Монахи – производственные новаторы?

К сожалению, господствующее в нашем сознании учение о всемирном историческом прогрессе заслоняет некоторые принципиально важные стороны исторических реалий. В теории, конечно, все выглядит просто: человек-де с первобытных времен создавал все с нуля – от первого каменного рубила до ткацкого станка. Сам изобретал, сам совершенствовал. Вроде бы – процесс этот совершенно естественный, и мы даже не задумываемся над тем, что технические изобретения, доводимые до совершенства, – черта именно Западной цивилизации, вставшей на путь прогрессивного развития. Если обратиться к фактам, то мы должны признать, что в традиционных культурах материально-техническая деятельность ориентирована на ГОТОВЫЕ ОБРАЗЦЫ, воспроизведение которых опирается на конкретные рецептуры, составленные неизвестно кем, однако чей авторитет был непререкаем. Древние мастера оперируют именно РЕЦЕПТАМИ, но никак  не принципами. Совершенствование ученика связано с тем, насколько он может достичь уровня своего учителя, по сути – насколько он в состоянии воспроизвести на адекватном уровне то, что под силу мастеру. Иначе говоря, совершенствование понимается как процесс сугубо индивидуальный, но вряд ли социальный. Именно поэтому пункту западная цивилизация оказалась  неким «отклонением» от того, что существовало до нее. Иначе говоря, на Западе стали появляться изобретатели и мастера, создававшие и развивавшие то, чему еще не было достойного прецедента. Они создавали то, что вытекало из их сознания, из их воображения, воплощаясь в материале. Вначале – в виде несовершенных «сырых» образцов, которые лишь спустя поколение-другое становились чем-то значительным. Иначе говоря, работать приходилось не с оглядкой на существующий образец, данный в готовом и законченном виде, а исключительно с ориентацией на ИДЕАЛ. В принципе, европейцы могли восстановить достижения Древнего Рима и Византии, показав себя прилежными учениками. И только. Возможно, этого было достаточно для того, чтобы считать себя носителями истинной цивилизации. Но в том-то всё и дело, что процесс не остановился. Круг «вечного возвращения» оказался разорванным. И если мы хотим понять, почему так произошло, необходимо выделить те факторы, которых еще не было в эпоху античности, которых не было ни на Ближнем Востоке, ни в Китае, ни в Индии, ни в Центральной Америке. Не сталкиваемся ли мы с ситуацией, когда из простого желания воспроизвести чужое достижение в силу непохожих объективных обстоятельств рождается нечто принципиально новое?

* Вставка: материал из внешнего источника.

/-- `DEC_LUT[0x34]` (R80). -/
def execDecLut34 (s : State) : Out := answerLut (decLut 0x34) s

/-- `DEC_LUT[0x35]` (R80). -/
def execDecLut35 (s : State) : Out := answerLut (decLut 0x35) s

/-- `DEC_LUT[0x36]` (R80). -/
def execDecLut36 (s : State) : Out := answerLut (decLut 0x36) s

/-- `DEC_LUT[0x37]` (R80). -/
def execDecLut37 (s : State) : Out := answerLut (decLut 0x37) s

/-- `DEC_LUT[0x38]` (R80). -/
def execDecLut38 (s : State) : Out := answerLut (decLut 0x38) s

/-- `DEC_LUT[0x39]` (R80). -/
def execDecLut39 (s : State) : Out := answerLut (decLut 0x39) s

/-- `DEC_LUT[0x3A]` (R80). -/
def execDecLut3A (s : State) : Out := answerLut (decLut 0x3A) s

/-- `DEC_LUT[0x3B]` (R80). -/
def execDecLut3B (s : State) : Out := answerLut (decLut 0x3B) s

/-- `DEC_LUT[0x3C]` (R80). -/
def execDecLut3C (s : State) : Out := answerLut (decLut 0x3C) s

/-- `DEC_LUT[0x3D]` (R80). -/
def execDecLut3D (s : State) : Out := answerLut (decLut 0x3D) s

/-- `DEC_LUT[0x3E]` (R80). -/
def execDecLut3E (s : State) : Out := answerLut (decLut 0x3E) s

/-- `DEC_LUT[0x3F]` (R80). -/
def execDecLut3F (s : State) : Out := answerLut (decLut 0x3F) s

/-- `DEC_LUT[0x40]` (R80). -/
def execDecLut40 (s : State) : Out := answerLut (decLut 0x40) s

/-- `DEC_LUT[0x41]` (R80). -/
def execDecLut41 (s : State) : Out := answerLut (decLut 0x41) s

/-- `DEC_LUT[0x42]` (R80). -/
def execDecLut42 (s : State) : Out := answerLut (decLut 0x42) s

/-- `DEC_LUT[0x43]` (R80). -/
def execDecLut43 (s : State) : Out := answerLut (decLut 0x43) s

/-- `DEC_LUT[0x44]` (R80). -/
def execDecLut44 (s : State) : Out := answerLut (decLut 0x44) s

/-- `DEC_LUT[0x45]` (R80). -/
def execDecLut45 (s : State) : Out := answerLut (decLut 0x45) s

/-- `DEC_LUT[0x46]` (R80). -/
def execDecLut46 (s : State) : Out := answerLut (decLut 0x46) s

/-- `DEC_LUT[0x47]` (R80). -/
def execDecLut47 (s : State) : Out := answerLut (decLut 0x47) s

/-- `DEC_LUT[0x48]` (R80). -/
def execDecLut48 (s : State) : Out := answerLut (decLut 0x48) s

/-- `DEC_LUT[0x49]` (R80). -/
def execDecLut49 (s : State) : Out := answerLut (decLut 0x49) s

/-- `DEC_LUT[0x4A]` (R80). -/
def execDecLut4A (s : State) : Out := answerLut (decLut 0x4A) s

/-- `DEC_LUT[0x4B]` (R80). -/
def execDecLut4B (s : State) : Out := answerLut (decLut 0x4B) s

/-- `DEC_LUT[0x4C]` (R80). -/
def execDecLut4C (s : State) : Out := answerLut (decLut 0x4C) s

/-- `DEC_LUT[0x4D]` (R80). -/
def execDecLut4D (s : State) : Out := answerLut (decLut 0x4D) s

/-- `DEC_LUT[0x4E]` (R80). -/
def execDecLut4E (s : State) : Out := answerLut (decLut 0x4E) s

/-- `DEC_LUT[0x4F]` (R80). -/
def execDecLut4F (s : State) : Out := answerLut (decLut 0x4F) s

/-- `DEC_LUT[0x50]` (R80). -/
def execDecLut50 (s : State) : Out := answerLut (decLut 0x50) s

/-- `DEC_LUT[0x51]` (R80). -/
def execDecLut51 (s : State) : Out := answerLut (decLut 0x51) s

/-- `DEC_LUT[0x52]` (R80). -/
def execDecLut52 (s : State) : Out := answerLut (decLut 0x52) s

/-- `DEC_LUT[0x53]` (R80). -/
def execDecLut53 (s : State) : Out := answerLut (decLut 0x53) s

/-- `DEC_LUT[0x54]` (R80). -/
def execDecLut54 (s : State) : Out := answerLut (decLut 0x54) s

/-- `DEC_LUT[0x55]` (R80). -/
def execDecLut55 (s : State) : Out := answerLut (decLut 0x55) s

/-- `DEC_LUT[0x56]` (R80). -/
def execDecLut56 (s : State) : Out := answerLut (decLut 0x56) s

/-- `DEC_LUT[0x57]` (R80). -/
def execDecLut57 (s : State) : Out := answerLut (decLut 0x57) s

/-- `DEC_LUT[0x58]` (R80). -/
def execDecLut58 (s : State) : Out := answerLut (decLut 0x58) s

/-- `DEC_LUT[0x59]` (R80). -/
def execDecLut59 (s : State) : Out := answerLut (decLut 0x59) s

/-- `DEC_LUT[0x5A]` (R80). -/
def execDecLut5A (s : State) : Out := answerLut (decLut 0x5A) s

/-- `DEC_LUT[0x5B]` (R80). -/
def execDecLut5B (s : State) : Out := answerLut (decLut 0x5B) s

/-- `DEC_LUT[0x5C]` (R80). -/
def execDecLut5C (s : State) : Out := answerLut (decLut 0x5C) s

/-- `DEC_LUT[0x5D]` (R80). -/
def execDecLut5D (s : State) : Out := answerLut (decLut 0x5D) s

/-- `DEC_LUT[0x5E]` (R80). -/
def execDecLut5E (s : State) : Out := answerLut (decLut 0x5E) s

Иначе говоря, подражание лишь содержало в себе творческий импульс, стремление к достижению явленного идеала, однако сам идеал был настолько далек, настолько не подходил под существующие условия, что творчество, по сути своей, превращалось в ярко выраженную инновацию.

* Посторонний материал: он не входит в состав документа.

-- ==== Sys2Proof/Laws/State.lean ====
section
/-! SUPPORT. One lemma per field per update of State, and what each update does to the machine's ways of reading a
buffer (`mem`, `byteAt`, `holds`), so that no later proof unfolds an update. -/

namespace Sys2Proof.Machine

variable (s : State)

@[simp] theorem State.setEnc_enc (r : EncRegs) : (s.setEnc r).enc = r := rfl
@[simp] theorem State.setEnc_dec (r : EncRegs) : (s.setEnc r).dec = s.dec := rfl
@[simp] theorem State.setEnc_encIn (r : EncRegs) : (s.setEnc r).encIn = s.encIn := rfl
@[simp] theorem State.setEnc_encOut (r : EncRegs) : (s.setEnc r).encOut = s.encOut := rfl
@[simp] theorem State.setEnc_decIn (r : EncRegs) : (s.setEnc r).decIn = s.decIn := rfl
@[simp] theorem State.setEnc_decOut (r : EncRegs) : (s.setEnc r).decOut = s.decOut := rfl
@[simp] theorem State.setEnc_lenW (r : EncRegs) : (s.setEnc r).lenW = s.lenW := rfl
@[simp] theorem State.setEnc_csrMap (r : EncRegs) : (s.setEnc r).csrMap = s.csrMap := rfl
@[simp] theorem State.setEnc_bufMap (r : EncRegs) : (s.setEnc r).bufMap = s.bufMap := rfl
@[simp] theorem State.setEnc_sysMem (r : EncRegs) : (s.setEnc r).sysMem = s.sysMem := rfl
@[simp] theorem State.setEnc_agenda (r : EncRegs) : (s.setEnc r).agenda = s.agenda := rfl
@[simp] theorem State.setEnc_hostData (r : EncRegs) : (s.setEnc r).hostData = s.hostData := rfl
@[simp] theorem State.setEnc_lutData (r : EncRegs) : (s.setEnc r).lutData = s.lutData := rfl
@[simp] theorem State.setEnc_fresh (r : EncRegs) : (s.setEnc r).fresh = s.fresh := rfl
@[simp] theorem State.setEnc_mem (r : EncRegs) (sp : Space) : (s.setEnc r).mem sp = s.mem sp := by cases sp <;> rfl
@[simp] theorem State.setEnc_addrOf (r : EncRegs) (sp : Space) (j : Nat) : (s.setEnc r).addrOf sp j = s.addrOf sp j := rfl
@[simp] theorem State.setEnc_placedIn (r : EncRegs) (sp : Space) (a : Nat) : (s.setEnc r).placedIn sp a = s.placedIn sp a := rfl
@[simp] theorem State.setEnc_overlap (r : EncRegs) (sp sp₂ : Space) : (s.setEnc r).overlap sp sp₂ = s.overlap sp sp₂ := rfl
@[simp] theorem State.setEnc_sysByte (r : EncRegs) (a : Nat) : (s.setEnc r).sysByte a = s.sysByte a := rfl
@[simp] theorem State.setEnc_byteAt (r : EncRegs) (sp : Space) (j : Nat) : (s.setEnc r).byteAt sp j = s.byteAt sp j := by
  cases sp <;> rfl
@[simp] theorem State.setEnc_holds (r : EncRegs) (sp : Space) (j : Nat) : (s.setEnc r).holds sp j = s.holds sp j := by
  cases sp <;> rfl

@[simp] theorem State.setDec_enc (r : DecRegs) : (s.setDec r).enc = s.enc := rfl
@[simp] theorem State.setDec_dec (r : DecRegs) : (s.setDec r).dec = r := rfl
@[simp] theorem State.setDec_encIn (r : DecRegs) : (s.setDec r).encIn = s.encIn := rfl
@[simp] theorem State.setDec_encOut (r : DecRegs) : (s.setDec r).encOut = s.encOut := rfl
@[simp] theorem State.setDec_decIn (r : DecRegs) : (s.setDec r).decIn = s.decIn := rfl
@[simp] theorem State.setDec_decOut (r : DecRegs) : (s.setDec r).decOut = s.decOut := rfl
@[simp] theorem State.setDec_lenW (r : DecRegs) : (s.setDec r).lenW = s.lenW := rfl
@[simp] theorem State.setDec_csrMap (r : DecRegs) : (s.setDec r).csrMap = s.csrMap := rfl
@[simp] theorem State.setDec_bufMap (r : DecRegs) : (s.setDec r).bufMap = s.bufMap := rfl
@[simp] theorem State.setDec_sysMem (r : DecRegs) : (s.setDec r).sysMem = s.sysMem := rfl
@[simp] theorem State.setDec_agenda (r : DecRegs) : (s.setDec r).agenda = s.agenda := rfl
@[simp] theorem State.setDec_hostData (r : DecRegs) : (s.setDec r).hostData = s.hostData := rfl
@[simp] theorem State.setDec_lutData (r : DecRegs) : (s.setDec r).lutData = s.lutData := rfl
@[simp] theorem State.setDec_fresh (r : DecRegs) : (s.setDec r).fresh = s.fresh := rfl
@[simp] theorem State.setDec_mem (r : DecRegs) (sp : Space) : (s.setDec r).mem sp = s.mem sp := by cases sp <;> rfl
@[simp] theorem State.setDec_addrOf (r : DecRegs) (sp : Space) (j : Nat) : (s.setDec r).addrOf sp j = s.addrOf sp j := rfl
@[simp] theorem State.setDec_placedIn (r : DecRegs) (sp : Space) (a : Nat) : (s.setDec r).placedIn sp a = s.placedIn sp a := rfl
@[simp] theorem State.setDec_overlap (r : DecRegs) (sp sp₂ : Space) : (s.setDec r).overlap sp sp₂ = s.overlap sp sp₂ := rfl
@[simp] theorem State.setDec_sysByte (r : DecRegs) (a : Nat) : (s.setDec r).sysByte a = s.sysByte a := rfl
@[simp] theorem State.setDec_byteAt (r : DecRegs) (sp : Space) (j : Nat) : (s.setDec r).byteAt sp j = s.byteAt sp j := by
  cases sp <;> rfl
@[simp] theorem State.setDec_holds (r : DecRegs) (sp : Space) (j : Nat) : (s.setDec r).holds sp j = s.holds sp j := by
  cases sp <;> rfl

@[simp] theorem State.setEncO_enc (o : Nat) : (s.setEncO o).enc = { s.enc with o := o } := rfl
@[simp] theorem State.setEncO_dec (o : Nat) : (s.setEncO o).dec = s.dec := rfl
@[simp] theorem State.setEncO_encIn (o : Nat) : (s.setEncO o).encIn = s.encIn := rfl
@[simp] theorem State.setEncO_encOut (o : Nat) : (s.setEncO o).encOut = s.encOut := rfl
@[simp] theorem State.setEncO_decIn (o : Nat) : (s.setEncO o).decIn = s.decIn := rfl
@[simp] theorem State.setEncO_decOut (o : Nat) : (s.setEncO o).decOut = s.decOut := rfl
@[simp] theorem State.setEncO_lenW (o : Nat) : (s.setEncO o).lenW = s.lenW := rfl
@[simp] theorem State.setEncO_csrMap (o : Nat) : (s.setEncO o).csrMap = s.csrMap := rfl
@[simp] theorem State.setEncO_bufMap (o : Nat) : (s.setEncO o).bufMap = s.bufMap := rfl
@[simp] theorem State.setEncO_sysMem (o : Nat) : (s.setEncO o).sysMem = s.sysMem := rfl
@[simp] theorem State.setEncO_agenda (o : Nat) : (s.setEncO o).agenda = s.agenda := rfl
@[simp] theorem State.setEncO_hostData (o : Nat) : (s.setEncO o).hostData = s.hostData := rfl
@[simp] theorem State.setEncO_lutData (o : Nat) : (s.setEncO o).lutData = s.lutData := rfl
@[simp] theorem State.setEncO_fresh (o : Nat) : (s.setEncO o).fresh = s.fresh := rfl
@[simp] theorem State.setEncO_mem (o : Nat) (sp : Space) : (s.setEncO o).mem sp = s.mem sp := by cases sp <;> rfl
@[simp] theorem State.setEncO_addrOf (o : Nat) (sp : Space) (j : Nat) : (s.setEncO o).addrOf sp j = s.addrOf sp j := rfl
@[simp] theorem State.setEncO_placedIn (o : Nat) (sp : Space) (a : Nat) : (s.setEncO o).placedIn sp a = s.placedIn sp a := rfl
@[simp] theorem State.setEncO_overlap (o : Nat) (sp sp₂ : Space) : (s.setEncO o).overlap sp sp₂ = s.overlap sp sp₂ := rfl
@[simp] theorem State.setEncO_sysByte (o : Nat) (a : Nat) : (s.setEncO o).sysByte a = s.sysByte a := rfl
@[simp] theorem State.setEncO_byteAt (o : Nat) (sp : Space) (j : Nat) : (s.setEncO o).byteAt sp j = s.byteAt sp j := by
  cases sp <;> rfl
@[simp] theorem State.setEncO_holds (o : Nat) (sp : Space) (j : Nat) : (s.setEncO o).holds sp j = s.holds sp j := by
  cases sp <;> rfl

Представим, что сибирские агрономы решили в своих суровых краях развивать промышленное виноградарство - как это имеет место в теплых странах. Понятно, что в силу объективных причин им придется долго мучиться, чтобы добиться хоть какого-то результата – выводить новые сорта, применять новые приемы агротехники. Формально они вроде бы пытаются ВОСПРОИЗВЕСТИ  то, что уже существует и давно освоено. Но фактически – в силу заметной разницы физических условий - они решают ПРИНИЦИПАЛЬНО НОВУЮ ЗАДАЧУ, с которой НИКОГДА НЕ СТАЛКИВАЛИСЬ их южные коллеги.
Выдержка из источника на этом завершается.